Reference was made to the business carried out by An Post for the Department of Social Protection. The new six year contract to handle social welfare payments, which was recently won by An Post, is good news for the post office network. Securing the future feasibility of the post office network in the longer term will not be achieved by restricting individual access to e-payment solutions. Rather, the post office network must continue to modernise, as it is doing, to provide the services that its customers require. An Post has undertaken a programme of capital investment especially in the computerisation of the post office network, including the automation of all post offices. As a result, the post office network stands well positioned to become the front-office provider of choice for Government and the financial services sector for both electronic transactions as well as the more traditional over-the-counter transactions. Naturally, any such developments would have to be subject to public procurement requirements, as appropriate.

An Post has made considerable progress towards diversification with its enhanced arrangement with Aviva for the transfer of Aviva Ireland's branch office personal business insurance business book to One Direct.

The opportunity to pay local property tax through the post office network has also been secured. It is also important to acknowledge the responsibilities of postmasters themselves to develop new ways of meeting customers’ needs at the post office counter.

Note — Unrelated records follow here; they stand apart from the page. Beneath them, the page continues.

/-! ### Pieces and chunks (R314) -/

/-- Elements travel as BF16: inputs and results, but not the partial sums between blocks. -/
def Coll.bf16 (k : Coll) (l ph : Nat) : Bool := k.wire && k.op != 0x56 && k.op != 0x57 && (ph == 1 || l == 0)

def perChunk (bf : Bool) : Nat := if bf then 2032 else 1016
def chunkCount (bf : Bool) (len : Nat) : Nat := max 1 (ceilDiv len (perChunk bf))

/-- A barrier sends one chunk without elements; an empty shard of another collective sends nothing. -/
def Coll.chunkTotal (k : Coll) (x : Ctx) (l ph j : Nat) : Nat :=
  let len := (k.shard x j).2
  if len = 0 ∧ k.op ≠ 0x57 then 0 else chunkCount (k.bf16 l ph) len

/-- Elements of chunk c of shard j. -/
def Coll.chunkElems (k : Coll) (x : Ctx) (l ph j c : Nat) : Nat :=
  let p := perChunk (k.bf16 l ph)
  min p ((k.shard x j).2 - c * p)

def packWords (bf : Bool) (l : List Nat) : List Byte :=
  if bf then l.flatMap (fun w => leBytes 2 (bf16Round w / 65536)) else l.flatMap (leBytes 4)
def unpackWords (bf : Bool) (l : List Byte) : List Nat := if bf then (words 2 l).map bf16To else words 4 l

/-- The piece of shard j that a member gave at a level and phase, where every chunk of it is there. -/
def Ctx.piece (x : Ctx) (k : Coll) (member j l ph : Nat) : Option (List Nat) :=
  let mine := x.contribs.filter (fun q => !q.used && q.slot == k.slot && q.member == member && q.shard == j && q.level == l && q.phase == ph
    && q.step == x.step && q.layoutEpoch == x.layoutEpoch)
  (List.range (k.chunkTotal x l ph j)).foldl (fun (a : Option (List Nat)) c =>
    a.bind (fun a => (mine.find? (fun q => q.chunk == c)).map (fun q => a ++ unpackWords q.bf16 q.data))) (some [])

/-- The result of shard j here, from whichever level brought it; that of an empty shard, which nobody sends, is there at once. -/
def Ctx.result (x : Ctx) (k : Coll) (j : Nat) : Option (List Nat) :=
  if k.chunkTotal x 0 1 j = 0 then some []
  else (List.range 3).findSome? (fun l =>
    (x.contribs.find? (fun q => !q.used && q.slot == k.slot && q.shard == j && q.level == l && q.phase == 1 && q.step == x.step
      && q.layoutEpoch == x.layoutEpoch)).bind (fun q => x.piece k q.member j l 1))

def Ctx.didSend (x : Ctx) (k : Coll) (l ph j : Nat) : Bool :=
  x.collSent.contains { slot := k.slot, level := l, phase := ph, shard := j }

def State.noteSent (s : State) (c : Nat) (k : Coll) (l ph j : Nat) : State :=
  s.modCtx c (fun x => { x with collSent := x.collSent ++ [{ slot := k.slot, level := l, phase := ph, shard := j }] })

/-- Record sent contributions on the running command, for a resend (R296). -/
def State.keepSent (s : State) (l : List (FabHdr × List Byte)) : State :=
  let g := s.engine 272
  s.setEngine 272 { g with running := g.running.map (fun r => { r with out := r.out ++ l, purlin := false }) }

/-- Member i folds shard j at a level. -/
def Coll.ownsAt (k : Coll) (l i j : Nat) : Bool := k.owner l i j == i && (l == 0 || k.owner (l - 1) i j == i)

/-- Messages that this member sends to member m over the whole collective: inputs, partial sums and results, or what it gathers. -/
def Coll.sendsTo (k : Coll) (x : Ctx) (m : Nat) : Nat :=
  if m = k.me then 0
  else if k.folds then
    sumList ((List.range k.shards).map (fun j =>
      (if k.owner0 k.me j = m then k.chunkTotal x 0 0 j else 0)
        + sumList ((List.range k.levels).map (fun l =>
            (if l + 1 < k.levels ∧ k.ownsAt l k.me j ∧ k.owner (l + 1) k.me j = m then k.chunkTotal x (l + 1) 0 j else 0)
              + (if k.owner l k.me j = k.me ∧ (k.parts l k.me j).contains m ∧ (l ≠ 0 ∨ k.needs x m j) then k.chunkTotal x l 1 j else 0)))))
  else if k.op = 0x54 ∨ (k.op = 0x53 ∧ k.me ≠ k.root) then 0
  else k.chunkTotal x 0 1 (if k.op = 0x53 then 0 else k.me)

/-- The header of message `sent` of `total` to one member: commands of at most 4,096 messages (R282), the last with flag 7; chunk `c` of `n`
goes to the member's place in the staging area (R314). -/
def State.contribHdr (s : State) (c : Nat) (r : Run) (k : Coll) (d n chunk sent total : Nat) : FabHdr :=
  let q := s.peerOf c d
  let i := sent % 4096
  let count := min 4096 (total - (sent - i)) - 1
  { FabHdr.zero with
    flags := if i = count then 0x80 else 0, roleEpoch := q.roleEpoch, srcCtx := c, dstCtx := q.ctx, srcCtxEpoch := s.epoch c,
    dstCtxEpoch := q.ctxEpoch, dstAddr := k.staging + (k.me * n + chunk) * 4096, srcSlot := r.slot, srcQueue := 272, msgIndex := i,
    msgCount := count, aux := (s.ctx c).layoutEpoch }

I look forward to hearing what the Irish Postmasters Union considers its members can achieve at a meeting I am due to hold with the union soon.

Additional information not given on the floor of the House

I welcomed the fact that the Government has agreed to my proposal for a whole-of-Government consideration, encompassing central and local government and the wider public service, of the nature and extent of services that can be provided to the public using the post office network as a front office of Government. This whole-of-Government analysis will be undertaken in the first instance by the Cabinet committee on social policy with a view to a report to Government by that committee. This will afford an opportunity for a holistic review of the range of services which could be provided by the post office network and could perhaps yield synergies among the different agencies. The Cabinet committee on social policy is the appropriate vehicle for dealing with the whole-of-Government approach required for the future of the post office network.